Her mouth curved. “Flattery will get you… a couple of good dad jokes and maybe a gentler hand.”
He chuckled, leaning back while she prepped. Calm. Polished. Not a hint of nerves.
The needle buzzed steady, the angel’s wings taking shape on the tender skin of Rafael’s inner bicep. Lola had warned him it was a brutal spot—most clients tapped out for at least one break—but he’d sat like stone for the past forty minutes.
“You’ve got a high pain tolerance,” she said, dipping the needle for the next pass.
“Comes with the territory,” he replied, voice low and even.
She arched a brow. “And what territory is that?”
He didn’t answer right away. His gaze swept over her booth instead—her setup, her tools, the neat little row of ink bottles. Then he looked back at her. “One where you don’t complain when it hurts.”
Smooth. The kind of smooth that’s practiced, but not in a boring way.
She smirked, keeping her focus on the fine lines of the halo. “Guess that makes you a good client, then.”
“Guess that makes you a dangerous artist,” he countered.
“How’s that?”
His lips curved, slow and deliberate. “Because if this hurts and I still enjoy it, what else could you make me enjoy?”
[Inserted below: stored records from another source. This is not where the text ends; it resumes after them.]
/-- The first-match regions, format by format (R81). -/
theorem classify_iff_region (f : Format) : classify raw = some f ↔ region f raw := by
  cases f with
  | branchExchange | branchLink | multiply | multiplyLong | singleDataTransfer | blockDataTransfer | moveFromPsr
  | moveToPsrReg => exact classify_iff_fits (by decide)
  | halfwordSignedTransferReg =>
    rw [classify_halfwordReg_iff, and_comm (a := bit raw 24 = false)]
    simp only [fitsHalfwordReg, and_assoc, region]
  | halfwordSignedTransferImm =>
    rw [classify_halfwordImm_iff, and_comm (a := slice raw 23 2 = 0b01#2)]
    simp only [fitsHalfwordImm, and_assoc, region]
  | singleDataSwap => exact iff_of_false classify_ne_swap id
  | moveToPsrFlags => rw [classify_psrFlags_iff]; simp only [fitsMoveToPsrFlags, and_assoc, region]
  | dataProcessing => exact classify_dataProcessing_iff

/-- Bits that a rule's mask all tests show the rule's pattern in every word that passes (R78). -/
theorem slice_of_fits {f : Format} {lo n : Nat} (hmask : slice (formatRule f).mask lo n = BitVec.allOnes n)
    (h : fits f raw) : slice raw lo n = slice (formatRule f).pattern lo n := by
  rw [← hit_formatRule, hit_eq_true_iff] at h
  have hand : slice (raw &&& (formatRule f).mask) lo n = slice raw lo n &&& slice (formatRule f).mask lo n := by
    simp only [slice, BitVec.extractLsb'_and]
  rw [← h, hand, hmask, BitVec.and_allOnes]

/-- Every rule tests `raw[27:26]` and asks for a value that is not 11, so no format's test has a word there (R84). -/
theorem space_of_fits {f : Format} (h : fits f raw) : slice raw 26 2 ≠ 0b11#2 := by
  have hspace : slice (formatRule f).mask 26 2 = BitVec.allOnes 2 ∧ slice (formatRule f).pattern 26 2 ≠ 0b11#2 := by
    cases f <;> decide
  rw [slice_of_fits hspace.1 h]
  exact hspace.2

/-- Each value of `raw[27:26]` but 11 has its general rule, the value 10 one for each value of `raw[25]` (R84). -/
theorem exists_fits_of_space (h : slice raw 26 2 ≠ 0b11#2) : ∃ f, fits f raw := by
  have hcases : ∀ x : BitVec 2, x ≠ 0b11#2 → x = 0b00#2 ∨ x = 0b01#2 ∨ x = 0b10#2 := by decide
  rcases hcases _ h with h | h | h
  · exact ⟨.dataProcessing, h⟩
  · exact ⟨.singleDataTransfer, h⟩
  · have hbranch : bit raw 25 = true → fits .branchLink raw := by
      simp only [fits, bit_eq, bv_eq_iff, forall_lt_succ_iff, forall_lt_zero_iff, slice_getLsbD] at h ⊢
      simp at h ⊢
      simp [h]
    have hblock : bit raw 25 = false → fits .blockDataTransfer raw := by
      simp only [fits, bit_eq, bv_eq_iff, forall_lt_succ_iff, forall_lt_zero_iff, slice_getLsbD] at h ⊢
      simp at h ⊢
      simp [h]
    cases hbit : bit raw 25 with
    | true => exact ⟨_, hbranch hbit⟩
    | false => exact ⟨_, hblock hbit⟩

/-- The literal table is the rules of the formats in the order of their tags (R77). -/
theorem classifierRules_eq_map : Config.classifierRules = (Config.classifierRules.map Rule.format).map formatRule := by
  decide

/-- No rule matches exactly when no format's test passes. -/
theorem classify_eq_none_iff_fits : classify raw = none ↔ ∀ f, ¬ fits f raw := by
  rw [classify, classifyWith_eq_none_iff, classifierRules_eq_map]
  simp only [List.forall_mem_map (l := Config.classifierRules.map Rule.format), hit_formatRule]
  exact ⟨fun h f => h f (mem_classifierRules_formats f), fun h f _ => h f⟩

/-- The words without a format (R84). -/
theorem classify_eq_none_iff : classify raw = none ↔ slice raw 26 2 = 0b11#2 := by
  rw [classify_eq_none_iff_fits, ← not_exists]
  constructor
  · intro h
    by_contra hspace
    exact h (exists_fits_of_space hspace)
  · rintro h ⟨f, hf⟩
    exact space_of_fits hf h

/-- A word with a format is outside the space without one (R84). -/
theorem space_of_classify {f : Format} (h : classify raw = some f) : slice raw 26 2 ≠ 0b11#2 := by
  rw [ne_eq, ← classify_eq_none_iff, h]
  exact Option.some_ne_none f

/-- Settles O12: the regions come format by format from the earlier overlaps, the rest from the two bits every rule tests. -/
theorem firstMatchRegions : Obligations.FirstMatchRegions := fun _ =>
  ⟨classify_iff_region, classify_eq_none_iff⟩

/-- The bits a swap's shape fixes (R78 row 9), read as the flags of R128. -/
theorem flags_of_swap (h : fitsSwap raw) : preIndexFlag raw = true ∧ addOffsetFlag raw = false ∧
    writeBackFlag raw = false ∧ loadFlag raw = false ∧ slice raw 5 2 = 0b00#2 ∧ slice raw 8 4 = 0#4 := by
  simp only [fitsSwap, preIndexFlag, addOffsetFlag, writeBackFlag, loadFlag, bit_eq, bv_eq_iff, forall_lt_succ_iff,
    forall_lt_zero_iff, slice_getLsbD] at h ⊢
  simp at h ⊢
  simp [h]

/-- A swap word with `raw[22]` clear is a register halfword transfer: `raw[24]` is set, so no multiply takes it (R82). -/
theorem classify_of_swap_reg (h : fitsSwap raw) (hbit : bit raw 22 = false) :
    classify raw = some .halfwordSignedTransferReg := by
  obtain ⟨hpre, -⟩ := flags_of_swap h
  have hform := fitsHalfword_of_swap h
  rw [hbit, if_neg Bool.false_ne_true] at hform
  refine classify_halfwordReg_iff.mpr ⟨hform, fun hmul => ?_⟩
  exact Bool.false_ne_true (hmul.1.symm.trans hpre)

/-- A swap word with `raw[22]` set is an immediate halfword transfer: `raw[23]` is clear, so MultiplyLong does not take it
(R82). -/
theorem classify_of_swap_imm (h : fitsSwap raw) (hbit : bit raw 22 = true) :
    classify raw = some .halfwordSignedTransferImm := by
  have hform := fitsHalfword_of_swap h
  rw [hbit, if_pos rfl] at hform
  refine classify_halfwordImm_iff.mpr ⟨hform, fun hlong => ?_⟩
  have hspace : slice raw 23 2 = 0b10#2 := slice_of_slice (start := 0) h.1 (by decide)
  rw [hspace] at hlong
  exact absurd hlong.1 (by decide)

/-- Settles O13: a swap's shape is a halfword transfer's, and its fixed bits keep the multiplies out. -/
theorem swapWordsAreHalfwordTransfers : Obligations.SwapWordsAreHalfwordTransfers := fun _ =>
  ⟨classify_ne_swap, classify_of_swap_reg, classify_of_swap_imm, flags_of_swap⟩

/-- A rule that does not hit can be left out of the walk. -/
theorem classifyWith_erase {r : Rule} (h : r.hit raw = false) (rules : List Rule) :
    classifyWith (rules.erase r) raw = classifyWith rules raw := by
  induction rules with
  | nil => rfl
  | cons q rs ih =>
    by_cases hq : q = r
    · subst hq
      simp only [List.erase_cons_head, classifyWith, h, Bool.false_eq_true, if_false]
    · have htail : (q :: rs).erase r = q :: rs.erase r := List.erase_cons_tail (mt beq_iff_eq.mp hq)
      simp only [htail, classifyWith, ih]

/-- Up to the place of the swap's rule the two orders are the same table, and without that rule they are the same (D13). -/
theorem repaired_erase_swap : Config.classifierRulesRepaired.erase (formatRule .singleDataSwap) =
    Config.classifierRules.erase (formatRule .singleDataSwap) := by decide

/-- In the repaired order no rule that stands before the swap's overlaps it, so a swap word is a swap (D13). -/
theorem classifyWith_repaired_of_swap (h : fitsSwap raw) :
    classifyWith Config.classifierRulesRepaired raw = some .singleDataSwap := by
  have hmiss : ∀ g : Format, rulesClash g .singleDataSwap = true → (formatRule g).hit raw = false := by
    intro g hclash
    rw [← Bool.not_eq_true, hit_formatRule]
    intro hg
    exact Bool.false_ne_true ((rulesClash_eq_false (f := .singleDataSwap) hg h).symm.trans hclash)
  have h1 := hmiss .branchExchange (by decide)
  have h2 := hmiss .branchLink (by decide)
  have h3 := hmiss .multiply (by decide)
  have h4 := hmiss .multiplyLong (by decide)
  have h5 := hmiss .singleDataTransfer (by decide)
  have h9 : (formatRule .singleDataSwap).hit raw = true := (hit_formatRule _).mpr h
  have hlist : ∃ rest, Config.classifierRulesRepaired = formatRule .branchExchange :: formatRule .branchLink ::
    formatRule .multiply :: formatRule .multiplyLong :: formatRule .singleDataTransfer ::
    formatRule .singleDataSwap :: rest := ⟨_, rfl⟩
  obtain ⟨rest, hlist⟩ := hlist
  rw [hlist]
  simp only [classifyWith, h1, h2, h3, h4, h5, h9, Bool.false_eq_true, if_false, if_true]
  rfl
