-- ==== Sys2Proof/Syntax.lean ====
section
/-! DEFINITION. The operations of 30_encoding.md R74, who issues them, what they answer, and the program notation
of R80 and R81 as terms. -/

namespace Sys2Proof

/-- The agents that issue operation words (00_scope.md R13, R14). -/
inductive Agent
  | task
  | rx
  | tick
  deriving DecidableEq, Repr

/-- The two PWM timers (10_state.md R32). -/
inductive TimerId
  | A
  | B
  deriving DecidableEq, Repr

/-- The operations, one constructor per row of the opcode map (30_encoding.md R74). The only operand of the block
is BYTE_RX's byte (R73). -/
inductive Instr
  | init
  | byteRx (d : Byte)
  | decode
  | cmdRead
  | start
  | stop
  | tick
  deriving DecidableEq, Repr

/-- Why an operation is refused (60_exceptions.md R199), in the order the reasons are checked. -/
inductive RefusalReason
  | reservedOpcode
  | reservedBits
  | wrongAgent
  | initWhileRunning
  deriving DecidableEq, Repr

/-- The responses of 30_encoding.md R79. `frame` carries the payload bytes p0..p8. -/
inductive Response
  | ack
  | noframe
  | frame (payload : List Byte)
  | empty
  | value (v : Byte)
  deriving DecidableEq, Repr

/-- One line of a program (30_encoding.md R80, R81): an operation, with the agent prefix where it is written, or a
pseudo-operation. -/
inductive Line
  | op (agent : Option Agent) (i : Instr)
  | bytes (bs : List Byte)
  | frame (payload : List Byte)
  | badFrame (m : Byte) (payload : List Byte)
  | ticks (n : Nat)
  deriving DecidableEq, Repr

end Sys2Proof
end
***Bold. Definitely one of those types who liked testing boundaries.***
She ignored the flicker of heat that crept up her neck and concentrated on the shading. “Well, my goal is to make it worth remembering.”
Rafael’s gaze lingered a fraction too long. “You’d be surprised what I appreciate.”
The last lines went in clean. She wiped him down, wrapped the arm, and gave him her aftercare spiel. He slid his jacket back on, the crisp fabric pulling over fresh ink, and stood like he’d been born in that suit.
“Pleasure, Rafael,” she said, peeling off her gloves. “You were a good canvas. My home base is in Vegas if you’re ever in the area and want to add on.”
His mouth tipped into that slow, deliberate smile again. “I’m in Vegas all the time, Lola. And something tells me this won’t be my last session with you.”
He took her card, tucked it neatly away, and left the booth without looking back—though she had the distinct feeling he didn’t need to.